Records provided Block Start

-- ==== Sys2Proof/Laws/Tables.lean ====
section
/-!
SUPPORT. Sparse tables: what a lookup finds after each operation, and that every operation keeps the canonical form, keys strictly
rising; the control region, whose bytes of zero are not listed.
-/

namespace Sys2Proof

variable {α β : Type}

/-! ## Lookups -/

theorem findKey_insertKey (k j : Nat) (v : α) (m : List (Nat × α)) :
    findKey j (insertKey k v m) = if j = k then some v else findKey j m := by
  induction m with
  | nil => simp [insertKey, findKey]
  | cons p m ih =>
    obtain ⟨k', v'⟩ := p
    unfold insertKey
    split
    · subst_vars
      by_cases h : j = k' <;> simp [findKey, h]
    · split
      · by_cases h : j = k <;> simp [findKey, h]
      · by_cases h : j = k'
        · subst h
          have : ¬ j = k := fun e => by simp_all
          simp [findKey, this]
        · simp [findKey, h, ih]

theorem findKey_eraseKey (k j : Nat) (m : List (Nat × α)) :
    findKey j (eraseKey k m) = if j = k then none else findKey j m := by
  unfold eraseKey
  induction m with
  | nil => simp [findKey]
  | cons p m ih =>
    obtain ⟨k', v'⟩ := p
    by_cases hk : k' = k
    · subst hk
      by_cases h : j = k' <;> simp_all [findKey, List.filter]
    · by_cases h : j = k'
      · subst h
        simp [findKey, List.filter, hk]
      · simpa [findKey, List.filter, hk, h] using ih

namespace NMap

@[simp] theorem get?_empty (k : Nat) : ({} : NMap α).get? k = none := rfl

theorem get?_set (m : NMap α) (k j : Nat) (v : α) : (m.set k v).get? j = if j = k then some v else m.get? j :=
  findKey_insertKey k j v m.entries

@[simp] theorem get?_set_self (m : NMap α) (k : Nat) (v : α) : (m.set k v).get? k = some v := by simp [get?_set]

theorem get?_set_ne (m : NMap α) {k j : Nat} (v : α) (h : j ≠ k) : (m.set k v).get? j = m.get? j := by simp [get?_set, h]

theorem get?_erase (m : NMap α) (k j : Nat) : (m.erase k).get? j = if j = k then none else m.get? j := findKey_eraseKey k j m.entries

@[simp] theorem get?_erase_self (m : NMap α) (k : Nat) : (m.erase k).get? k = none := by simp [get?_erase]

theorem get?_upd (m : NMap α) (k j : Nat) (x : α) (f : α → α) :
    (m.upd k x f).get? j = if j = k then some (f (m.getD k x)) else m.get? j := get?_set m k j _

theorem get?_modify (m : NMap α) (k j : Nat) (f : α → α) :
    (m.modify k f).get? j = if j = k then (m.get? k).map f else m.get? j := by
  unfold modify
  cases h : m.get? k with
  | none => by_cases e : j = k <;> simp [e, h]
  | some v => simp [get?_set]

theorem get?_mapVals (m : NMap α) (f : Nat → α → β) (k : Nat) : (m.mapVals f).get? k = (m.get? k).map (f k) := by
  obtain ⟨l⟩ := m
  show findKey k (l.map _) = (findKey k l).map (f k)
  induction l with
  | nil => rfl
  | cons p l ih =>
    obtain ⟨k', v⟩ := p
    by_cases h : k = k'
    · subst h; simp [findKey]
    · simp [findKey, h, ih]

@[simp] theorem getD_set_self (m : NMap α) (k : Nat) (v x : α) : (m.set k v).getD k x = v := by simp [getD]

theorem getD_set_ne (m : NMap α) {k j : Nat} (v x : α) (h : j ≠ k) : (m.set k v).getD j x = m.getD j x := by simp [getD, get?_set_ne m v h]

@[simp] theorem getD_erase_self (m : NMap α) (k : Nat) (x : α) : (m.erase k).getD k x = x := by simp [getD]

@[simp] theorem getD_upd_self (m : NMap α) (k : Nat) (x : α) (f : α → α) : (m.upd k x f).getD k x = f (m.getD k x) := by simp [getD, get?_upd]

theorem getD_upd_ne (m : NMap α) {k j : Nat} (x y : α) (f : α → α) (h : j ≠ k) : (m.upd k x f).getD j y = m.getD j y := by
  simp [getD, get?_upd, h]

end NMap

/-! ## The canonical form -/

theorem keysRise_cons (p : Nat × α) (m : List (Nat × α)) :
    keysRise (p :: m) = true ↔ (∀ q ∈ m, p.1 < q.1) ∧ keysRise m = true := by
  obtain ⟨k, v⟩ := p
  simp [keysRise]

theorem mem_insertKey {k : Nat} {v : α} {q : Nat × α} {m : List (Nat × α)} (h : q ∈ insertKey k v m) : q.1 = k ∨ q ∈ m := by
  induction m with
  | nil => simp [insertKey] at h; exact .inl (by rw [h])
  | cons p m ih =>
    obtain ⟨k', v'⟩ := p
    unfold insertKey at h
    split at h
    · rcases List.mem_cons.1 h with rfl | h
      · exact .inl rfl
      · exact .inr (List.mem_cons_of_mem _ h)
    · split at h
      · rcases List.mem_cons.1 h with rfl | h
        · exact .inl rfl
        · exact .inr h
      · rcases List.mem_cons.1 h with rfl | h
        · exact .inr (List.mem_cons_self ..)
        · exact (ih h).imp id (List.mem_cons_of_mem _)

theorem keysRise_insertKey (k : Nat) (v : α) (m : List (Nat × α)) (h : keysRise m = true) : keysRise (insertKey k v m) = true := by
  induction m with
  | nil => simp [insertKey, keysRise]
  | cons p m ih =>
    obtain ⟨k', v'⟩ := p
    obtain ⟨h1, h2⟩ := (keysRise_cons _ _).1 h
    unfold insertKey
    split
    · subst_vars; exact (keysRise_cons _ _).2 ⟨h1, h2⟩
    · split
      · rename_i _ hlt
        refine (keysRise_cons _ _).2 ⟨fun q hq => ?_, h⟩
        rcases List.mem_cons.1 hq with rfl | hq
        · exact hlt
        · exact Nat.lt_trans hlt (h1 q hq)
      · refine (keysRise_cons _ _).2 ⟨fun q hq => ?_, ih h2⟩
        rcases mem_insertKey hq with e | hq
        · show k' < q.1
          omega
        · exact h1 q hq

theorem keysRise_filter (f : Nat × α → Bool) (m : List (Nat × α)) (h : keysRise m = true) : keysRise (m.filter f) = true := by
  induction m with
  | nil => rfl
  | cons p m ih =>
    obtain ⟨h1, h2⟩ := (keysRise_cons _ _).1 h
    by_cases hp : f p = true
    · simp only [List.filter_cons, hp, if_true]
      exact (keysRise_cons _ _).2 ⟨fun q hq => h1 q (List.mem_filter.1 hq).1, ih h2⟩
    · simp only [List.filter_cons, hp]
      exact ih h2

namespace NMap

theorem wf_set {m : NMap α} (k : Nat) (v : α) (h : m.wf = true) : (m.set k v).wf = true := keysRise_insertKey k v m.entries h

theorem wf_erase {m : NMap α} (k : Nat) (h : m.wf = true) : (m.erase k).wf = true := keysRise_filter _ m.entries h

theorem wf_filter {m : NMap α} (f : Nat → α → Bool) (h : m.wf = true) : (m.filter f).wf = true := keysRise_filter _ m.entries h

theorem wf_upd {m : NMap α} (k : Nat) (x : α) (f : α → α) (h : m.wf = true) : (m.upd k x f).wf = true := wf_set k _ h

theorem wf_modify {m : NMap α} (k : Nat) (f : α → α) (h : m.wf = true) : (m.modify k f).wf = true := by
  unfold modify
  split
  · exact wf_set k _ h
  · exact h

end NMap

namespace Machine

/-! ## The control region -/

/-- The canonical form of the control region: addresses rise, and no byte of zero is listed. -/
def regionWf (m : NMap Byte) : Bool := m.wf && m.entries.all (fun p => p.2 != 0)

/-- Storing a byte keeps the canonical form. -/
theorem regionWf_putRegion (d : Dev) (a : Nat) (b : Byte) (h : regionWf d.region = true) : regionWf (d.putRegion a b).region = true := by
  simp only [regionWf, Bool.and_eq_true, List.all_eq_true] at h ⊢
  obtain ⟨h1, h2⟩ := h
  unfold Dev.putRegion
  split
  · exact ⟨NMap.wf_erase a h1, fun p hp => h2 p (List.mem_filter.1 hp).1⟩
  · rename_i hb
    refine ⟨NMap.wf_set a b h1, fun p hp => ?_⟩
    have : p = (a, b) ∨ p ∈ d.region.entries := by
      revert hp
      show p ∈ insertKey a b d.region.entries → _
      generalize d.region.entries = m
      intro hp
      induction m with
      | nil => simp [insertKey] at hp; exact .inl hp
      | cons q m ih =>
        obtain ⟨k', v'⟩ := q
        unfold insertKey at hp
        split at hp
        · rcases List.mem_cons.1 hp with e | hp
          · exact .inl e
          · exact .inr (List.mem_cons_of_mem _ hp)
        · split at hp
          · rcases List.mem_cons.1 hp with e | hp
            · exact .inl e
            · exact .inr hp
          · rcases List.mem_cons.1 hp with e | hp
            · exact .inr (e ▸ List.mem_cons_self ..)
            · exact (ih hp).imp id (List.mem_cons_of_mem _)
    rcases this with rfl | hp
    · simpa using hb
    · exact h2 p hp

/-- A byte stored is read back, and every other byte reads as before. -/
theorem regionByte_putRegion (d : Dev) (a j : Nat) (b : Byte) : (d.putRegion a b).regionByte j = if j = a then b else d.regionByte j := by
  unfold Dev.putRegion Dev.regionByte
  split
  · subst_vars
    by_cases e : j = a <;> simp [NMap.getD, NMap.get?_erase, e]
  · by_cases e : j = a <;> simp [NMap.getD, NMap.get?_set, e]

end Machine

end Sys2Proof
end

Records provided Block End
Records provided Block Start

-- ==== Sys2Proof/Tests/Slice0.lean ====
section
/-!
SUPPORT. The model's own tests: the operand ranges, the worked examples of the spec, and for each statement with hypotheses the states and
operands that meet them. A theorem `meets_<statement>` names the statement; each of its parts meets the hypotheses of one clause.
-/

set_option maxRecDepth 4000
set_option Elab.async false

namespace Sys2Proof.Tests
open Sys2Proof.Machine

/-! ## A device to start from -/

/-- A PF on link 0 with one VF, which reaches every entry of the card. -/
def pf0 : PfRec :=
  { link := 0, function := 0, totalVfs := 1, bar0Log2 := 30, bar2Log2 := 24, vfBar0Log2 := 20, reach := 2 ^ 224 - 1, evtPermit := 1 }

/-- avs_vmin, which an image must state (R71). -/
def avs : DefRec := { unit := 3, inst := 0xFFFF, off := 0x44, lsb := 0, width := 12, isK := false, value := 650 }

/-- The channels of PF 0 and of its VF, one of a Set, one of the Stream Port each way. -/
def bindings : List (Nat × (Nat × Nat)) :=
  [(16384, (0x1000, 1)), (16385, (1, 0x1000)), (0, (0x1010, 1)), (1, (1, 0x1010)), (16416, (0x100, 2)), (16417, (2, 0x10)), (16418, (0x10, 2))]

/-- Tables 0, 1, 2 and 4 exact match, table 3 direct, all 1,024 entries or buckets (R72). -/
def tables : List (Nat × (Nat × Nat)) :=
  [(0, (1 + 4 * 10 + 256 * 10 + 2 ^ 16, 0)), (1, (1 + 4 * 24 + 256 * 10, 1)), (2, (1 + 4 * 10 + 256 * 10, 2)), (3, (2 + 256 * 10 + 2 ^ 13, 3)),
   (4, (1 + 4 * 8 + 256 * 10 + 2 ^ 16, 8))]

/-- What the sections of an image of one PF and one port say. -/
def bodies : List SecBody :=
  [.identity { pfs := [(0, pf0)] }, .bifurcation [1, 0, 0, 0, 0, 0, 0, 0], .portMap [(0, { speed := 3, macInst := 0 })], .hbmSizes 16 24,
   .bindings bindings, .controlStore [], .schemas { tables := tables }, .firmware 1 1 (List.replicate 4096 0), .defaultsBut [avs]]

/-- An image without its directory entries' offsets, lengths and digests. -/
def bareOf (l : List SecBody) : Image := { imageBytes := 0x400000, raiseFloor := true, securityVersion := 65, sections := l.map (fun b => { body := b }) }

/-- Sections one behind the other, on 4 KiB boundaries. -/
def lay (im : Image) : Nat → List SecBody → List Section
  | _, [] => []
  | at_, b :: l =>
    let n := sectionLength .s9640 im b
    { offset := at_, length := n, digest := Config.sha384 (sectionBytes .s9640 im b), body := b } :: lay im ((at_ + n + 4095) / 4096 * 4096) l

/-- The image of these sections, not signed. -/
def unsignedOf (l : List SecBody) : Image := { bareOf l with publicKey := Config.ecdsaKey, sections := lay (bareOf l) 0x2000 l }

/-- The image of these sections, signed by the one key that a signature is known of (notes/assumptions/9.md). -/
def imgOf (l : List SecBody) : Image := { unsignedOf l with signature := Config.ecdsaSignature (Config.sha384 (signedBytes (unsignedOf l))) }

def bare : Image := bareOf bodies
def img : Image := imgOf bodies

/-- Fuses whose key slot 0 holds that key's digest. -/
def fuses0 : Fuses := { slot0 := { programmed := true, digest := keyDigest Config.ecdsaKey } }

Records provided Block End

▶ **Aim of the task**
Please work out how many lines in this listing contain "some", then give only that number.

▶ **Exercise answer**
5